-- ==== Sys2Proof/Machine/Ops.lean ====
section
/-!
DEFINITION. The named operations over the state that every family uses: time, flags and counts that meet an access in one tick
(R5), the store's bytes, the repeated blocks, the guarantee flags (R41, R42) and the free values.
-/
namespace Sys2Proof

/-- A master's place among the masters, 0 to 7 (its number of R14 less one). -/
def Master.idx : Master → Fin 8
  | .keeper => 0 | .watch1 => 1 | .watch2 => 2 | .watch3 => 3 | .watch4 => 4
  | .pcie => 5 | .qspi => 6 | .debug => 7

/-- The Watch core a master is, if it is one. -/
def Master.watch : Master → Option (Fin 4)
  | .watch1 => some 0 | .watch2 => some 1 | .watch3 => some 2 | .watch4 => some 3
  | _ => none

end Sys2Proof

namespace Sys2Proof.Machine

/-- What exec answers. -/
abbrev Out := Host.Outcome State Fault Refusal

/-- The present tick (R10). -/
def State.tick (s : State) : Nat := s.time.lt / 32

/-- The next tick boundary, at which the effect of an access of this tick appears. -/
def State.tw (s : State) : Nat := s.tick + 1

/-! ### Flags and counts (R4, R5) -/

/-- The device sets the flags m in tick t. What `fresh` holds is of the latest tick in which it set any. -/
def Sticky.raise (t : Nat) (m : W) (f : Sticky) : Sticky :=
  if t < f.stamp then { f with bits := f.bits ||| m }
  else { bits := f.bits ||| m, stamp := t, fresh := if f.stamp = t then f.fresh ||| m else m }

/-- The device sets the flags m in tick t where b holds. -/
def Sticky.raiseIf (b : Bool) (t : Nat) (m : W) (f : Sticky) : Sticky := if b then f.raise t m else f

/-- A write of w in tick t clears the flags written as 1, but those the device sets in that tick, or at the boundary behind it (R5). -/
def Sticky.w1c (t : Nat) (w : W) (f : Sticky) : Sticky :=
  { f with bits := f.bits &&& ~~~(w &&& ~~~(if t ≤ f.stamp then f.fresh else 0)) }

/-- The device clears the flags m. -/
def Sticky.drop (m : W) (f : Sticky) : Sticky := { f with bits := f.bits &&& ~~~m, fresh := f.fresh &&& ~~~m }

/-- Flag i. -/
def Sticky.get (f : Sticky) (i : Nat) : Bool := bit f.bits i

/-- n occurrences in tick t; the count saturates at max. -/
def RcCnt.bump (t n max : Nat) (c : RcCnt) : RcCnt :=
  if t < c.stamp then { c with val := min max (c.val + n) }
  else
    { val := min max (c.val + n), stamp := t,
      fresh := min (min max (c.val + n)) (if c.stamp = t then c.fresh + n else n) }

/-- The occurrences of tick t itself, and of the boundary behind it. -/
def RcCnt.now (t : Nat) (c : RcCnt) : Nat := if t ≤ c.stamp then c.fresh else 0

/-- The value a read in tick t returns: the count without the occurrences of that tick (R5). -/
def RcCnt.view (t : Nat) (c : RcCnt) : Nat := c.val - c.now t

/-- A read in tick t leaves the occurrences of that tick (R5). -/
def RcCnt.read (t : Nat) (c : RcCnt) : RcCnt := { val := c.now t, stamp := max t c.stamp, fresh := c.now t }

/-- An occurrence of signed size n in tick t, the count saturating at the 16-bit limits (R134). -/
def RcInt.bump (t : Nat) (n : Int) (c : RcInt) : RcInt :=
  { val := max (-32767) (min 32767 (c.val + n)), stamp := t,
    fresh := if c.stamp = t then c.fresh + n else n }

/-- The signed occurrences of tick t itself. -/
def RcInt.now (t : Nat) (c : RcInt) : Int := if t ≤ c.stamp then c.fresh else 0

/-- A read in tick t of a signed count leaves the occurrences of that tick (R5). -/
def RcInt.read (t : Nat) (c : RcInt) : RcInt := { val := c.now t, stamp := max t c.stamp, fresh := c.now t }

/-- A highest value: `val` is the highest before tick `stamp`, `fresh` the highest in it. -/
def RcCnt.peak (t v : Nat) (c : RcCnt) : RcCnt :=
  if c.stamp = t then { c with fresh := max c.fresh v } else { val := max c.val c.fresh, stamp := t, fresh := v }

/-- What a read in tick t returns of a highest value (R5). -/
def RcCnt.peakView (t : Nat) (c : RcCnt) : Nat := if c.stamp = t then c.val else max c.val c.fresh

/-- A read of a highest value in tick t starts it again from the present level. -/
def RcCnt.peakRead (t level : Nat) (c : RcCnt) : RcCnt :=
  { val := level, stamp := t, fresh := if c.stamp = t then c.fresh else 0 }

/-! ### Lists in one canonical form -/

/-- The store's bytes: a byte that no entry lists reads 0 (R350). -/
abbrev Memory := List Host.Cell

/-- The byte at an address. [DEDUCED, log entry 78] -/
def memRead (a : Nat) : Memory → Byte
  | [] => 0
  | (x, v) :: r => if x = a then v else memRead a r

/-- Write a byte, keeping the entries rising and none of them 0. -/
def memWrite (a : Nat) (b : Byte) : Memory → Memory
  | [] => if b = 0 then [] else [(a, b)]
  | (x, v) :: r =>
    if x < a then (x, v) :: memWrite a b r
    else if x = a then (if b = 0 then r else (a, b) :: r)
    else if b = 0 then (x, v) :: r else (a, b) :: (x, v) :: r

/-- Every address of the list lies above a. -/
def memAbove (a : Nat) : Memory → Bool
  | [] => true
  | (x, _) :: r => decide (a < x) && memAbove a r

/-- The canonical form: addresses rising, no entry 0. [DEDUCED, log entry 78] -/
def Memory.wf : Memory → Bool
  | [] => true
  | (x, v) :: r => decide (v ≠ 0) && memAbove x r && Memory.wf r

/-- Write bytes one after another from an address. -/
def memWrites (a : Nat) : List Byte → Memory → Memory
  | [], m => m
  | b :: bs, m => memWrites (a + 1) bs (memWrite a b m)

/-- Write those bytes that are given. -/
def memWriteSome (a : Nat) : List (Option Byte) → Memory → Memory
  | [], m => m
  | some b :: bs, m => memWriteSome (a + 1) bs (memWrite a b m)
  | none :: bs, m => memWriteSome (a + 1) bs m

/-- Read n bytes from an address. -/
def memReads (a n : Nat) (m : Memory) : List Byte := (List.range n).map (fun i => memRead (a + i) m)

/-- A whole 16-byte word written at an aligned offset; its check bits are correct again (R218). [DESIGN CHOICE, log entry 84] -/
def Store.putWord (a : Nat) (bs : List Byte) (x : Store) : Store :=
  { x with
    mem := memWrites a bs x.mem
    bad := x.bad.filter (fun w => w != a / 16 * 16), corr := x.corr.filter (fun w => w != a / 16 * 16) }

/-- Put a value under a key of a list whose keys rise. -/
def upsert {α : Type} (k : Nat) (v : α) : List (Nat × α) → List (Nat × α)
  | [] => [(k, v)]
  | (x, y) :: r =>
    if x < k then (x, y) :: upsert k v r
    else if x = k then (k, v) :: r
    else (k, v) :: (x, y) :: r

/-- The value under a key, or a default. -/
def lookupD {α : Type} (k : Nat) (d : α) : List (Nat × α) → α
  | [] => d
  | (x, y) :: r => if x = k then y else lookupD k d r

/-- Take a key away. -/
def dropKey {α : Type} (k : Nat) (l : List (Nat × α)) : List (Nat × α) := l.filter (fun p => p.1 != k)

/-- The bytes the device writes to host memory from an address on. [DESIGN CHOICE, log entry 61] -/
def outWrite (a : Nat) : List Byte → List Host.Cell → List Host.Cell
  | [], m => m
  | b :: bs, m => outWrite (a + 1) bs (upsert a b m)

/-! ### The repeated blocks -/

/-- The pod, and bank, of a channel (R43). -/
def podOf (n : Ch) : Pod := ⟨n.val / 16, by omega⟩

/-- Channel i of bank p. -/
def chOf (p : Pod) (i : Nat) : Ch := ⟨16 * p.val + i % 16, by omega⟩

/-- The channels of bank p. -/
def bankChs (p : Pod) : List Ch := (List.range 16).map (chOf p)

/-- All channels, pods, axes. -/
def allChs : List Ch := List.finRange 128
def allPods : List Pod := List.finRange 8
def allAxes : List Ax := List.finRange 8

def State.modCh (n : Ch) (f : Channel → Channel) (s : State) : State :=
  { s with ch := s.ch.set n.val (f s.ch[n]) }
def State.modPip (n : Ch) (f : Pip → Pip) (s : State) : State :=
  s.modCh n (fun c => { c with pip := f c.pip })
def State.modAxis (k : Ax) (f : Axis → Axis) (s : State) : State :=
  { s with axis := s.axis.set k.val (f s.axis[k]) }
def State.modPod (p : Pod) (f : PodSt → PodSt) (s : State) : State :=
  { s with pod := s.pod.set p.val (f s.pod[p]) }
def State.modMbx (b : Mbx) (f : Mailbox → Mailbox) (s : State) : State :=
  { s with mbx := s.mbx.set b.val (f s.mbx[b]) }
def State.modMaster (m : Master) (f : MasterSt → MasterSt) (s : State) : State :=
  { s with master := s.master.set m.idx.val (f s.master[m.idx]) }
def State.modHealth (p : Pod) (f : PodHealth → PodHealth) (s : State) : State :=
  { s with health := { s.health with pod := s.health.pod.set p.val (f s.health.pod[p]) } }
def State.modSlice (i : Slice) (f : AdcSlice → AdcSlice) (s : State) : State :=
  { s with adc := { s.adc with slice := s.adc.slice.set i.val (f s.adc.slice[i]) } }
def State.modTgt (t : Tgt) (f : Target → Target) (s : State) : State :=
  { s with eic := { s.eic with tgt := s.eic.tgt.set t.val (f s.eic.tgt[t]) } }
def State.modGrp (g : Grp) (f : Group → Group) (s : State) : State :=
  { s with eic := { s.eic with grp := s.eic.grp.set g.val (f s.eic.grp[g]) } }

/-- Apply f for every element of a list. -/
def forAll {α : Type} (l : List α) (f : α → State → State) (s : State) : State :=
  l.foldl (fun s a => f a s) s

/-- Apply f where b holds. -/
def State.when (b : Bool) (f : State → State) (s : State) : State := if b then f s else s

/-- The device sets flags of CHn_STAT. -/
def State.chStat (n : Ch) (m : W) (s : State) : State :=
  s.modCh n (fun c => { c with stat := c.stat.raise s.tick m })

/-- A configuration write of channel n was refused (CHn_STAT.CFG_ERR). -/
def State.chCfgErr (n : Ch) (s : State) : State := s.chStat n 1

/-! ### Free values -/

/-- A free number below n (n > 0): nothing constrains it but the bound. [DESIGN CHOICE, log entry 79] -/
def State.freeBelow (n : Nat) (s : State) : Nat := Config.freeNat s.free % n

/-- A free bit. [DESIGN CHOICE, log entry 79] -/
def State.freeBit (s : State) : Bool := Config.freeBit s.free

/-- One more free value used. -/
def State.used (s : State) : State := { s with free := s.free + 1 }

/-! ### The guarantee (R41, R42) -/

/-- The guarantee's breach bits. -/
def breachMask : W := 0xFE

/-- A breach of bit i is detected in this tick: its flag, and FIRST with its LT where no breach was held; of several in one
tick FIRST takes the lowest (R41). [DEDUCED, log entry 86] -/
def State.breach (i : Nat) (s : State) : State :=
  let g := s.guar
  let none := g.flags.bits &&& breachMask == 0
  let lower := g.first != 0 && g.firstLt / 32 == s.tick && decide (i < g.first)
  { s with guar := { g with
      flags := g.flags.raise s.tick (flag i true)
      first := if none || lower then i else g.first
      firstLt := if none then s.time.lt else g.firstLt } }

def brLate : Nat := 1
def brPos : Nat := 2
def brDrain : Nat := 3
def brAbort : Nat := 4
def brDirect : Nat := 5
def brBackup : Nat := 6
def brFreeze : Nat := 7

/-! ### Wide registers (R14 to R18) -/

/-- Set the data a master's access returns. -/
def State.ret (m : Master) (w : W) (s : State) : State := s.modMaster m (fun x => { x with rdata := w })

/-- A low-word read of a wide register at address a with value v: the low word is returned and the rest shadowed (R14). -/
def State.lowRead (m : Master) (a v : Nat) (s : State) : State :=
  s.modMaster m (fun x => { x with
    rdata := lo32 v, shadow := hi32 v, addr := BitVec.ofNat 24 a, valid := true })

/-- A high-word read of a wide register whose low word is at address a: the shadow where it is of that register, else the live
word and MISMATCH (R15). -/
def State.highRead (m : Master) (a : Nat) (live : W) (s : State) : State :=
  let x := s.master[m.idx]
  if x.valid && x.addr == BitVec.ofNat 24 a then s.ret m x.shadow
  else s.modMaster m (fun x => { x with rdata := live, mism := x.mism.raise s.tick 1 })

/-- The holding register of a master for the address a, 0 where never written (R18). [DEDUCED, log entry 3] -/
def State.holding (m : Master) (a : Nat) (s : State) : W := lookupD a 0 s.master[m.idx].hold

/-- A write to a holding register (R18). [DEDUCED, log entry 3] -/
def State.setHolding (m : Master) (a : Nat) (w : W) (s : State) : State :=
  s.modMaster m (fun x => { x with hold := upsert a w x.hold })

/-! ### Boundary scan, sleep and the PCI Express host's accesses (R248, R250, R356, R357, R366, R367) -/

/-- The covered balls follow the boundary register: EXTEST, CLAMP or HIGHZ is selected (R367). -/
def scanning (s : State) : Bool := s.jtag.ir == .extest || s.jtag.ir == .clamp || s.jtag.ir == .highz

/-- The device sleeps, or is on its way to. -/
def sleeping (s : State) : Bool := s.pwr.mode != 0 || s.pwr.entering

/-- A wake begins at this edge of LT, which is recorded with its source; sources of one edge are all recorded (R356, R358). One that comes
during the entry waits for its end. An awake device has nothing to do. -/
def State.wakeBy (i : Nat) (s : State) : State :=
  if sleeping s && (!s.pwr.waking || s.pwr.wakeLt == s.time.lt) then
    { s with pwr := { s.pwr with
      waking := true, wakeSrc := s.pwr.wakeSrc.raise s.tick (flag i true)
      wakeLt := if s.pwr.waking then s.pwr.wakeLt else s.time.lt } }
  else s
————————
* Exercise details: Only the lines above starting with the one with "def State.modMaster (m" and going through the one with "Free values -/" are to be copied, word for word and with both ends kept.

* Response to the task:
def State.modMaster (m : Master) (f : MasterSt → MasterSt) (s : State) : State :=
  { s with master := s.master.set m.idx.val (f s.master[m.idx]) }
def State.modHealth (p : Pod) (f : PodHealth → PodHealth) (s : State) : State :=
  { s with health := { s.health with pod := s.health.pod.set p.val (f s.health.pod[p]) } }
def State.modSlice (i : Slice) (f : AdcSlice → AdcSlice) (s : State) : State :=
  { s with adc := { s.adc with slice := s.adc.slice.set i.val (f s.adc.slice[i]) } }
def State.modTgt (t : Tgt) (f : Target → Target) (s : State) : State :=
  { s with eic := { s.eic with tgt := s.eic.tgt.set t.val (f s.eic.tgt[t]) } }
def State.modGrp (g : Grp) (f : Group → Group) (s : State) : State :=
  { s with eic := { s.eic with grp := s.eic.grp.set g.val (f s.eic.grp[g]) } }

/-- Apply f for every element of a list. -/
def forAll {α : Type} (l : List α) (f : α → State → State) (s : State) : State :=
  l.foldl (fun s a => f a s) s

/-- Apply f where b holds. -/
def State.when (b : Bool) (f : State → State) (s : State) : State := if b then f s else s

/-- The device sets flags of CHn_STAT. -/
def State.chStat (n : Ch) (m : W) (s : State) : State :=
  s.modCh n (fun c => { c with stat := c.stat.raise s.tick m })

/-- A configuration write of channel n was refused (CHn_STAT.CFG_ERR). -/
def State.chCfgErr (n : Ch) (s : State) : State := s.chStat n 1

/-! ### Free values -/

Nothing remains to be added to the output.